Artigo da autoria de Maria de Belém Roseira, Ex-Ministra da Saúde

Percebemos bem, agora, cerca de um ano passado sobre a declaração como pandemia da SARS  COV-2, o impacto social e económico de uma tragédia desta natureza.

Para lidar com um fenómeno com características desconhecidas como este era- e continua a ser em múltiplos aspectos- e com a dimensão que tão rapidamente atingiu, não  seria possível  existir preparação de experiência feita. E isso veio a verificar-se na actuação das instâncias internacionais competentes bem como nas nacionais, um pouco por todo o mundo.

Mas essa dificuldade não atingiu todos da mesma forma.

Começando pela Organização Mundial de Saúde (OMS), as hesitações e as contradições foram muitas e as recomendações não tiveram em conta o contexto do mundo complexo em que nos movemos.

Por um lado, a informação produzida que tem que ser ajustada a públicos – alvos diferentes e não se avaliou o poder das redes sociais por muitos utilizada para fazer espalhar a mentira e/ou a deturpação da verdade, porventura mais insidiosa esta.

Por outro lado, esqueceu-se que as pessoas hoje em dia são muito menos instrumentalizáveis.  Não podem ser tratadas como seres amorfos, meros receptores das instruções que lhes apontam como caminho único. No mundo actual, as pessoas colocam questões que têm que ser respondidas com argumentação convincente e devem ser tratadas como agentes da sua própria saúde. A justificação para o não uso das máscaras é paradigmática. Todos sabiam que não existiam em número suficiente para os profissionais de saúde e todos teriam compreendido que a eles fossem garantidas prioritariamente. Apresentar justificação ilógica para a sua não indicação é inaceitável.

Mas a OMS parece ter compreendido os erros e tentou inverter caminho! Um ano depois é tudo bem diferente!

Quanto às abordagens de cada país – e sem pretender fazer aqui uma viagem global – penso que podemos identificar, nas regiões do mundo mais afastadas de nós, em termos de eficácia das políticas conduzidas para o controle da pandemia, a Nova Zelândia e a Coreia do Sul. A primeira, uma das mais abertas democracias do mundo, a outra com uma marca cultural de obediência às regras definidas.

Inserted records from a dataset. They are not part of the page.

-- ==== Sys2Proof/Tests/Slice0.lean ====
section
/-!
SUPPORT. Tests. Expected results come from the spec: the decode words from the encodings of R129 to
R133, the vectors V, S, B, D, T, A and P from spec/95_test_vectors.md, the rest from the rule named. At
the end stands a witness for the hypotheses of each statement that has hypotheses.
-/

namespace Sys2Proof.Tests

open Sys2Proof.Machine

/-! ### Well-formed instructions -/

/-- `ILLEGAL` takes the 11 bytes of R134 only. -/
theorem test_wellFormed_refuses_illegal_of_another_byte :
    ¬ (Instr.illegal 0x00).WellFormed ∧ ¬ (Instr.illegal 0xCB).WellFormed ∧
      ¬ (Instr.illegal 0xFF).WellFormed := by decide

/-- The prefix is not an instruction by itself (R336). -/
theorem test_wellFormed_refuses_prefix : ¬ (Instr.prefixCb 0x00).WellFormed := by decide

theorem test_wellFormed_accepts :
    (Instr.illegal 0xD3).WellFormed ∧ (Instr.illegal 0xFD).WellFormed ∧
      (Instr.ldHlD16 0xFFFF).WellFormed ∧ Instr.halt.WellFormed := by decide

/-! ### Decoding: words written out from R129 to R133 -/

/-- Block 1: 01 yyy zzz; y = 0 is B, z = 1 is C. -/
theorem test_decode_ld_b_c : decode 0b01000001 0 0 = .ldBC := by decide

/-- 01 110 110 is HALT, not LD (HL),(HL). -/
theorem test_decode_halt : decode 0b01110110 0 0 = .halt := by decide

/-- 00 100 110 d8: LD H,d8. -/
theorem test_decode_ld_h_d8 : decode 0b00100110 0x9A 0 = .ldHD8 0x9A := by decide

/-- 00 10 0001: LD HL,d16, low byte first. -/
theorem test_decode_ld_hl_d16 : decode 0b00100001 0x34 0x12 = .ldHlD16 0x1234 := by decide

/-- 11 11 0101: PUSH AF. -/
theorem test_decode_push_af : decode 0b11110101 0 0 = .pushAf := by decide

/-- Block 2: 10 011 100 is SBC A,H. -/
theorem test_decode_sbc_a_h : decode 0b10011100 0 0 = .sbcAH := by decide

/-- 11 111 110 d8: CP d8. -/
theorem test_decode_cp_d8 : decode 0b11111110 0x40 0 = .cpD8 0x40 := by decide

/-- 00 11 1001: ADD HL,SP. -/
theorem test_decode_add_hl_sp : decode 0b00111001 0 0 = .addHlSp := by decide

/-- 00 011 111: RRA. -/
theorem test_decode_rra : decode 0b00011111 0 0 = .rra := by decide

/-- 0xCB, 00 110 111: SWAP A. -/
theorem test_decode_swap_a : decode 0xCB 0b00110111 0 = .swapA := by decide

/-- 0xCB, 11 011 110: SET 3,(HL). -/
theorem test_decode_set_3_hl : decode 0xCB 0b11011110 0 = .set3IndHl := by decide

/-- 00 110 000 e8: JR NC,e8. -/
theorem test_decode_jr_nc : decode 0b00110000 0xFC 0 = .jrNcE8 0xFC := by decide

/-- 11 011 100 a16: CALL C,a16. -/
theorem test_decode_call_c : decode 0b11011100 0x00 0x80 = .callCA16 0x8000 := by decide

/-- 11 101 111: RST 0x28. -/
theorem test_decode_rst_28 : decode 0b11101111 0 0 = .rst28 := by decide

/-- 00 010 000 and a padding byte: STOP. -/
theorem test_decode_stop : decode 0b00010000 0x00 0 = .stop 0x00 := by decide

/-- 11 011 101 is one of the illegal opcodes. -/
theorem test_decode_illegal : decode 0b11011101 0 0 = .illegal 0xDD := by decide

/-- A byte string that ends inside an instruction is no instruction. -/
theorem test_decode_truncated : decodeBytes [0x21, 0x34] = .error .truncated := by decide

/-- The opcode table's own words: `LD B,d8` (one byte of the two), `SWAP A` and the prefix row. -/
theorem test_decodeTableWord :
    decodeTableWord 8 0x06 = some (.ldBD8 0x00) ∧ decodeTableWord 16 0xCB37 = some .swapA ∧
      decodeTableWord 8 0xCB = some (.prefixCb 0x00) := by decide

/-! ### Helpers -/

/-- The state of the vectors' conventions: reset, F clear, code at an address. -/
def codeAt (pc : Word) (bytes : List Byte) : State :=
  let s := { State.reset with f := 0, pc := pc }
  if pc.toNat < 0x8000 then { s with rom := { size := 0x8000, data := Memory.ofBytes pc.toNat bytes } }
  else { s with mem := Memory.ofBytes pc.toNat bytes }

/-- Code in work RAM. -/
def code (bytes : List Byte) : State := codeAt 0xC000 bytes

/-- One step leads to a next state in which the fields looked at have these values. -/
def leads {α : Type} [DecidableEq α] (s : State) (view : State → α) (v : α) : Bool :=
  match step s with
  | .next t => decide (view t = v)
  | _ => false

/-! ### One instruction each: vectors V -/

/-- LD B,C (R160; vector V1). -/
theorem test_ld_b_c_v1 : leads
    { code [0x41] with b := 0x12, c := 0x34 }
    (fun t => (t.b, t.c, t.f, t.pc, t.cycles))
    (0x34, 0x34, 0x00, 0xC001, 4) = true := by decide

/-- LD A,(HL) (R161; vector V3). -/
theorem test_ld_a_hl_v3 : leads
    { (code [0x7E]).poke 0xC100 0x5A with h := 0xC1, l := 0x00 }
    (fun t => (t.a, t.pc, t.cycles))
    (0x5A, 0xC001, 8) = true := by decide

/-- LD H,(HL) (R161; vector V4). -/
theorem test_ld_h_hl_v4 : leads
    { (code [0x66]).poke 0xC100 0x5A with h := 0xC1, l := 0x00 }
    (fun t => (t.h, t.l, t.pc, t.cycles))
    (0x5A, 0x00, 0xC001, 8) = true := by decide

/-- LD (HL),B (R162; vector V5). -/
theorem test_ld_hl_b_v5 : leads
    { codeAt 0xD000 [0x70] with h := 0xC1, l := 0x23, b := 0x99 }
    (fun t => (t.peek 0xC123, t.peek 0xE123, t.pc, t.cycles))
    (0x99, 0x99, 0xD001, 8) = true := by decide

O que impressiona na Nova Zelândia é que foi a forma como a luta contra a pandemia foi conduzida, próxima da população e com uma abordagem empática, sentida como sincera e natural, e com a consciência de que a ameaça era real e grave, que assegurou à Primeira Ministra uma vitória com maioria absoluta nas eleições que entretanto tiveram lugar há poucos meses e que nos termos constitucionais aí vigentes seria altamente improvável que pudesse ter sido conseguida.

Passando para o continente americano, percebeu-se bem como o populismo é destruidor. Quer Trump, felizmente já afastado do lugar, quer Bolsonaro, mostraram como incompetência, e falta de princípios, tudo junto, em política, constituem uma mistura explosiva destruidora de vidas e causadora de sequelas de dimensão ainda não avaliável.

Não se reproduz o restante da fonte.